◆ PROBLEM TO WORK ON ◆
Please take the lines from the one holding "cmdRefillFlux pl s" through the one holding "(replyReadRecipe pl s, s)" in the data below and copy them exactly.

◆ TASK INPUT ◆

/-- The command's own rule: its reply and the state after it (R198, step 5). -/
def Cmd.run (c : Cmd) (p : Port) (pl : List Byte) (s : State) : Taken :=
  match c with
  | .addTicket => cmdAddTicket pl s
  | .withdrawTicket => cmdWithdrawTicket s
  | .flushTickets => cmdFlushTickets s
  | .setDefault => cmdSetDefault pl s
  | .loadProfile => cmdLoadProfile pl s
  | .eraseProfile => cmdEraseProfile pl s
  | .selectProfile => cmdSelectProfile pl s
  | .loadRecipe => cmdLoadRecipe pl s
  | .eraseRecipe => cmdEraseRecipe pl s
  | .setGeometry => cmdSetGeometry pl s
  | .setNozzle => cmdSetNozzle pl s
  | .refillFlux => cmdRefillFlux pl s
  | .warm => cmdWarm s
  | .cool => cmdCool s
  | .start => cmdStart s
  | .stop => cmdStop s
  | .hold => cmdHold s
  | .resume => cmdResume s
  | .trip => cmdTrip s
  | .clear => cmdClear s
  | .restart => cmdRestart pl s
  | .waveUp => cmdWaveUp s
  | .waveDown => cmdWaveDown s
  | .ackTrack => cmdAckTrack s
  | .ackFlux => cmdAckFlux s
  | .ackHeater => cmdAckHeater pl s
  | .ackPump => cmdAckPump s
  | .ackLevel => cmdAckLevel s
  | .ackHood => cmdAckHood pl s
  | .silence => cmdSilence s
  | .popOutcome => cmdPopOutcome pl s
  | .clearIncidents => cmdClearIncidents s
  | .setParam => cmdSetParam pl s
  | .setEventMask => cmdSetEventMask p pl s
  | .getEvents => cmdGetEvents p s
  | .readStatus => (replyReadStatus s, s)
  | .readAdmission => (replyReadAdmission s, s)
  | .readTrack => (replyReadTrack s, s)
  | .readBoard => (replyReadBoard pl s, s)
  | .readGeometry => (replyReadGeometry s, s)
  | .readProfile => (replyReadProfile pl s, s)
  | .readRecipe => (replyReadRecipe pl s, s)
  | .readFlux => (replyReadFlux pl s, s)
  | .readHeater => (replyReadHeater s, s)
  | .readPumps => (replyReadPumps s, s)
  | .readLevel => (replyReadLevel s, s)
  | .readExtraction => (replyReadExtraction s, s)
  | .readAlarms => (replyReadAlarms s, s)
  | .readParam => (replyReadParam pl s, s)
  | .peekOutcome => (replyPeekOutcome s, s)
  | .readIncidents => (replyReadIncidents pl s, s)

/-! ## Taking a frame (R197, R198) -/

/-- The response to a taken frame: the port is answering with it. -/
def State.respond (p : Port) (cmd : Byte) (r : Reply) (s : State) : State :=
  s.modPort p fun u => { u with answering := some (responseFrame cmd r) }

/-- DENIED_COMMAND (R198, step 2). -/
def State.noteDenied (p : Port) (cmd : Byte) (s : State) : State :=
  s.addIncident .deniedCommand (some (.port p)) none (valueOf ((cmd.toNat : Nat) : Int))

/-- The checks of R198 on a frame of a known command, and its taking. -/
def State.takeCommand (c : Cmd) (p : Port) (f : Frame) (s : State) : State :=
  if !c.permits p then (s.noteDenied p f.cmd).respond p f.cmd (refuse .denied)
  else if !c.lengthOk f.payload.length then s.respond p f.cmd (refuse .length)
  else if !c.available s.psc.state then s.respond p f.cmd (refuse .state)
  else (c.run p f.payload s).2.respond p f.cmd (c.run p f.payload s).1

/-- A frame is taken on port `p` (R198). -/
def State.takeFrame (p : Port) (f : Frame) (s : State) : State :=
  match commandOf f.cmd with
  | some c => s.takeCommand c p f
  | none => s.respond p f.cmd (refuse .unknown)

/-- The receive buffer of port `p` returns to hunting (R196). -/
def State.hunt (p : Port) (s : State) : State := s.modPort p fun u => { u with rx := none, gap := 0 }

/-- A frame with a correct CRC completes on port `p`: taken, kept as the waiting frame, or discarded (R197). -/
def State.frameArrives (p : Port) (f : Frame) (s : State) : State :=
  match (s.scp.ports.get p).waiting, (s.scp.ports.get p).answering with
  | some _, _ => s.hunt p
  | none, some _ => (s.hunt p).modPort p fun u => { u with waiting := some f }
  | none, none => (s.hunt p).takeFrame p f

/-- The waiting frame, if any, is taken at the end of the response in progress (R197). -/
def State.endResponse (p : Port) (s : State) : State :=
  match (s.scp.ports.get p).waiting with
  | some f => (s.modPort p fun u => { u with answering := none, waiting := none }).takeFrame p f
  | none => s.modPort p fun u => { u with answering := none }

/-- RESPONSE_SENT (R197): the last stop bit of the response in progress on port `p`. -/
def execResponseSent (p : Port) (s : State) : Result :=
  whenDue (s.scp.ports.get p).answering.isSome (State.endResponse p) s

/-! ## Bytes received (R196) -/

/-- The frame in progress has stood for more than 10 ms since its last byte. -/
def PortState.timedOut (u : PortState) : Bool := u.rx.isSome && decide (Config.frameGapMax < u.gap)

/-- The bytes of a frame after H'A5, LEN first, are whole: LEN, CMD, the payload and two CRC bytes. -/
def frameWhole (bs : List Byte) : Bool := bs.length == byteAt bs 0 + 4

/-- The CRC of a whole frame is correct. -/
def frameSound (bs : List Byte) : Bool := crcBytes (bs.take (byteAt bs 0 + 2)) == bs.drop (byteAt bs 0 + 2)

/-- The frame of its bytes. -/
def frameOf (bs : List Byte) : Frame := ⟨bs.getD 1 0, (bs.drop 2).take (byteAt bs 0)⟩

/-- A byte received while hunting: H'A5 begins a frame. -/
def State.huntByte (p : Port) (b : Byte) (framingError : Bool) (s : State) : State :=
  if !framingError && b == 0xA5#8 then s.modPort p fun u => { u with rx := some [], gap := 0 } else s

/-- A byte added to the frame in progress. -/
def State.frameByte (p : Port) (bs : List Byte) (s : State) : State :=
  if Config.payloadMax < byteAt bs 0 then s.hunt p
  else if !frameWhole bs then s.modPort p fun u => { u with rx := some bs, gap := 0 }
  else if frameSound bs then s.frameArrives p (frameOf bs)
  else s.hunt p

/-- A byte received on port `p`. -/
def State.receive (p : Port) (b : Byte) (framingError : Bool) (s : State) : State :=
  if (s.scp.ports.get p).timedOut then (s.hunt p).huntByte p b framingError
  else match (s.scp.ports.get p).rx with
    | none => s.huntByte p b framingError
    | some bs => if framingError then s.hunt p else s.frameByte p (bs ++ [b])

◆ EXERCISE SOLUTION ◆
  | .refillFlux => cmdRefillFlux pl s
  | .warm => cmdWarm s
  | .cool => cmdCool s
  | .start => cmdStart s
  | .stop => cmdStop s
  | .hold => cmdHold s
  | .resume => cmdResume s
  | .trip => cmdTrip s
  | .clear => cmdClear s
  | .restart => cmdRestart pl s
  | .waveUp => cmdWaveUp s
  | .waveDown => cmdWaveDown s
  | .ackTrack => cmdAckTrack s
  | .ackFlux => cmdAckFlux s
  | .ackHeater => cmdAckHeater pl s
  | .ackPump => cmdAckPump s
  | .ackLevel => cmdAckLevel s
  | .ackHood => cmdAckHood pl s
  | .silence => cmdSilence s
  | .popOutcome => cmdPopOutcome pl s
  | .clearIncidents => cmdClearIncidents s
  | .setParam => cmdSetParam pl s
  | .setEventMask => cmdSetEventMask p pl s
  | .getEvents => cmdGetEvents p s
  | .readStatus => (replyReadStatus s, s)
  | .readAdmission => (replyReadAdmission s, s)
  | .readTrack => (replyReadTrack s, s)
  | .readBoard => (replyReadBoard pl s, s)
  | .readGeometry => (replyReadGeometry s, s)
  | .readProfile => (replyReadProfile pl s, s)
  | .readRecipe => (replyReadRecipe pl s, s)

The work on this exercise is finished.